Top of Records shown

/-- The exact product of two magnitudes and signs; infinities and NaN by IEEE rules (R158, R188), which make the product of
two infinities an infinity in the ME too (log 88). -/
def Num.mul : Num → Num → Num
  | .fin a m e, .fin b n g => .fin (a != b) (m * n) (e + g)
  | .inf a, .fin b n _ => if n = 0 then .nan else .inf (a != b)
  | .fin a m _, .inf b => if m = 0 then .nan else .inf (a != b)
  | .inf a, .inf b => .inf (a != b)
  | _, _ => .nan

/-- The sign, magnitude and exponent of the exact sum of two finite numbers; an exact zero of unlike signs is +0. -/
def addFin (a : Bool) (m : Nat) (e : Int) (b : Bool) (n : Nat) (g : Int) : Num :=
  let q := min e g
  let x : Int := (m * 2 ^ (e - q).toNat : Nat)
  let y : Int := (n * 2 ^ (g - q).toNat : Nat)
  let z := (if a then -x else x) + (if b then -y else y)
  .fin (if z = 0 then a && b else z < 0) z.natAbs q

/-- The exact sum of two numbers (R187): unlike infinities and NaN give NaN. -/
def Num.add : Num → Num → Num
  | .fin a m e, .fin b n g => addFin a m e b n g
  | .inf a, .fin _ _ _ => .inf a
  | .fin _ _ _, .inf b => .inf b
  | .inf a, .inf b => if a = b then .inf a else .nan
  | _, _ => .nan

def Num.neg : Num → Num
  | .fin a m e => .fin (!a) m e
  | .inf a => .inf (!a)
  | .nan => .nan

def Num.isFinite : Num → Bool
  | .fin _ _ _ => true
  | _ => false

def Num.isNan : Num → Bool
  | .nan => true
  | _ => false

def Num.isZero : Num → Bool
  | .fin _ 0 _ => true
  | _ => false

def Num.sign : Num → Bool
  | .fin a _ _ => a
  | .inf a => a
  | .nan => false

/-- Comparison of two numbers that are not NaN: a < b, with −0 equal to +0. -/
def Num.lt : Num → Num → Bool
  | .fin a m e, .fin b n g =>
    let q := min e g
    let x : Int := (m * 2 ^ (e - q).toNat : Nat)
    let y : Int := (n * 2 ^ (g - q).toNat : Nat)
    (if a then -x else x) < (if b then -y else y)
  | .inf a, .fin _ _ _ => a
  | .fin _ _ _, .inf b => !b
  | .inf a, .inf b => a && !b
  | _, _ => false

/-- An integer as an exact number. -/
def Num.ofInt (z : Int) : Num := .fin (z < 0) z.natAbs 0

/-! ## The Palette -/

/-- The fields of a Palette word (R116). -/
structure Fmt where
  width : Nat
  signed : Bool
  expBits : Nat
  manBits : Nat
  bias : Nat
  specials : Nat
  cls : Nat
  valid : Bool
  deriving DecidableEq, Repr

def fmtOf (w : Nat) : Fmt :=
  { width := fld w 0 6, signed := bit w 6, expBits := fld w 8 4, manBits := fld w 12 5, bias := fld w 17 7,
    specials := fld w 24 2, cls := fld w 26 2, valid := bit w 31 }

Bottom of Records shown
Top of Records shown

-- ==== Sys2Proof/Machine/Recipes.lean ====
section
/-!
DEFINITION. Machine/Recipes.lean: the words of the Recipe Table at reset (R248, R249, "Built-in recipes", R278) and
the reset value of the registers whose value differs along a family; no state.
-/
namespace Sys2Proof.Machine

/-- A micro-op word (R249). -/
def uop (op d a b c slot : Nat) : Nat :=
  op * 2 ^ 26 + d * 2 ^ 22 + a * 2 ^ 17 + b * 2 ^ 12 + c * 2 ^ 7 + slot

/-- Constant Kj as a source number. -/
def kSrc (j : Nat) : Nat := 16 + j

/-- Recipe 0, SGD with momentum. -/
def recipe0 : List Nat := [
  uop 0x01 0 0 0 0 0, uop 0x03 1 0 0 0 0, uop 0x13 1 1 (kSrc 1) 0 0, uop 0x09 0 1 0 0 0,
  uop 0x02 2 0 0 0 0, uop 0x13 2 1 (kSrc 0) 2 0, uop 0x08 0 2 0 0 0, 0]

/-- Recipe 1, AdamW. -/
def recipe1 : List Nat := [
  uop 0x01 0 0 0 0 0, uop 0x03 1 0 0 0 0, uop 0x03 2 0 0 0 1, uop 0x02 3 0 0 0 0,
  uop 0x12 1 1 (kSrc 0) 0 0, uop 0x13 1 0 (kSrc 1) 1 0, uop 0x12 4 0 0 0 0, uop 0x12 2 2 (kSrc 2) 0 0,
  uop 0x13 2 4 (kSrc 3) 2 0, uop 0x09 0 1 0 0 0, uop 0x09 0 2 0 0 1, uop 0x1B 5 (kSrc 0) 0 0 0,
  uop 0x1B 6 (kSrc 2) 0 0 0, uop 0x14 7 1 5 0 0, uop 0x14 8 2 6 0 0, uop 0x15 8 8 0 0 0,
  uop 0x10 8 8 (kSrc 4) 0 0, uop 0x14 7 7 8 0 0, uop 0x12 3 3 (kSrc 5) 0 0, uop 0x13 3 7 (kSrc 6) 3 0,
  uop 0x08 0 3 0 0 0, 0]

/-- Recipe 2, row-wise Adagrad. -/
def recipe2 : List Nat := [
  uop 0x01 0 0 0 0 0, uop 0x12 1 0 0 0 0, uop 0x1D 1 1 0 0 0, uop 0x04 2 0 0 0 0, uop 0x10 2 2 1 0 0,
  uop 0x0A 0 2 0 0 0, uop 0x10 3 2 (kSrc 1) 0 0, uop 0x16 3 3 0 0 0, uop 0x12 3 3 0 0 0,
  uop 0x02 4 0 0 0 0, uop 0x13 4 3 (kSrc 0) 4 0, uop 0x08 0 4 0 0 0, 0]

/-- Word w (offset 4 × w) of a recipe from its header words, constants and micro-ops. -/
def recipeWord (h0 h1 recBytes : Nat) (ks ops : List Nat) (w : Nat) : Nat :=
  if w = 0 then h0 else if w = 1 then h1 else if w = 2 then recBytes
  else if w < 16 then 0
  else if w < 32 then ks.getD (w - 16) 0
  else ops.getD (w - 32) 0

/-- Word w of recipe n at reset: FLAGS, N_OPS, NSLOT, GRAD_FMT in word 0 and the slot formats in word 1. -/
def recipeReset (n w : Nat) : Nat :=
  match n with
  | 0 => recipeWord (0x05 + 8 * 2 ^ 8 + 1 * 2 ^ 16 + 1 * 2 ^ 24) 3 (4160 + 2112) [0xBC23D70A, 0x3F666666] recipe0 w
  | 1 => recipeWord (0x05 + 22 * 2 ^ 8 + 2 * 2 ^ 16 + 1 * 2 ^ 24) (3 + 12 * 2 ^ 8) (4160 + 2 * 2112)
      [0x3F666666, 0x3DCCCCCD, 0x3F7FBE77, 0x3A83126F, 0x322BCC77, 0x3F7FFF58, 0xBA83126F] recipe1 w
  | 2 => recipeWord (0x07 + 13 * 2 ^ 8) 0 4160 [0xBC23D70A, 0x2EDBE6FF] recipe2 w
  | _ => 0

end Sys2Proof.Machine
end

Bottom of Records shown

== What the task requires ==
Output the lines above exactly, but only those between the line holding "uop 0x10 8 8" and the line holding "def recipeWord (h0", inclusive.

== Final answer ==
  uop 0x10 8 8 (kSrc 4) 0 0, uop 0x14 7 7 8 0 0, uop 0x12 3 3 (kSrc 5) 0 0, uop 0x13 3 7 (kSrc 6) 3 0,
  uop 0x08 0 3 0 0 0, 0]

/-- Recipe 2, row-wise Adagrad. -/
def recipe2 : List Nat := [
  uop 0x01 0 0 0 0 0, uop 0x12 1 0 0 0 0, uop 0x1D 1 1 0 0 0, uop 0x04 2 0 0 0 0, uop 0x10 2 2 1 0 0,
  uop 0x0A 0 2 0 0 0, uop 0x10 3 2 (kSrc 1) 0 0, uop 0x16 3 3 0 0 0, uop 0x12 3 3 0 0 0,
  uop 0x02 4 0 0 0 0, uop 0x13 4 3 (kSrc 0) 4 0, uop 0x08 0 4 0 0 0, 0]

/-- Word w (offset 4 × w) of a recipe from its header words, constants and micro-ops. -/
def recipeWord (h0 h1 recBytes : Nat) (ks ops : List Nat) (w : Nat) : Nat :=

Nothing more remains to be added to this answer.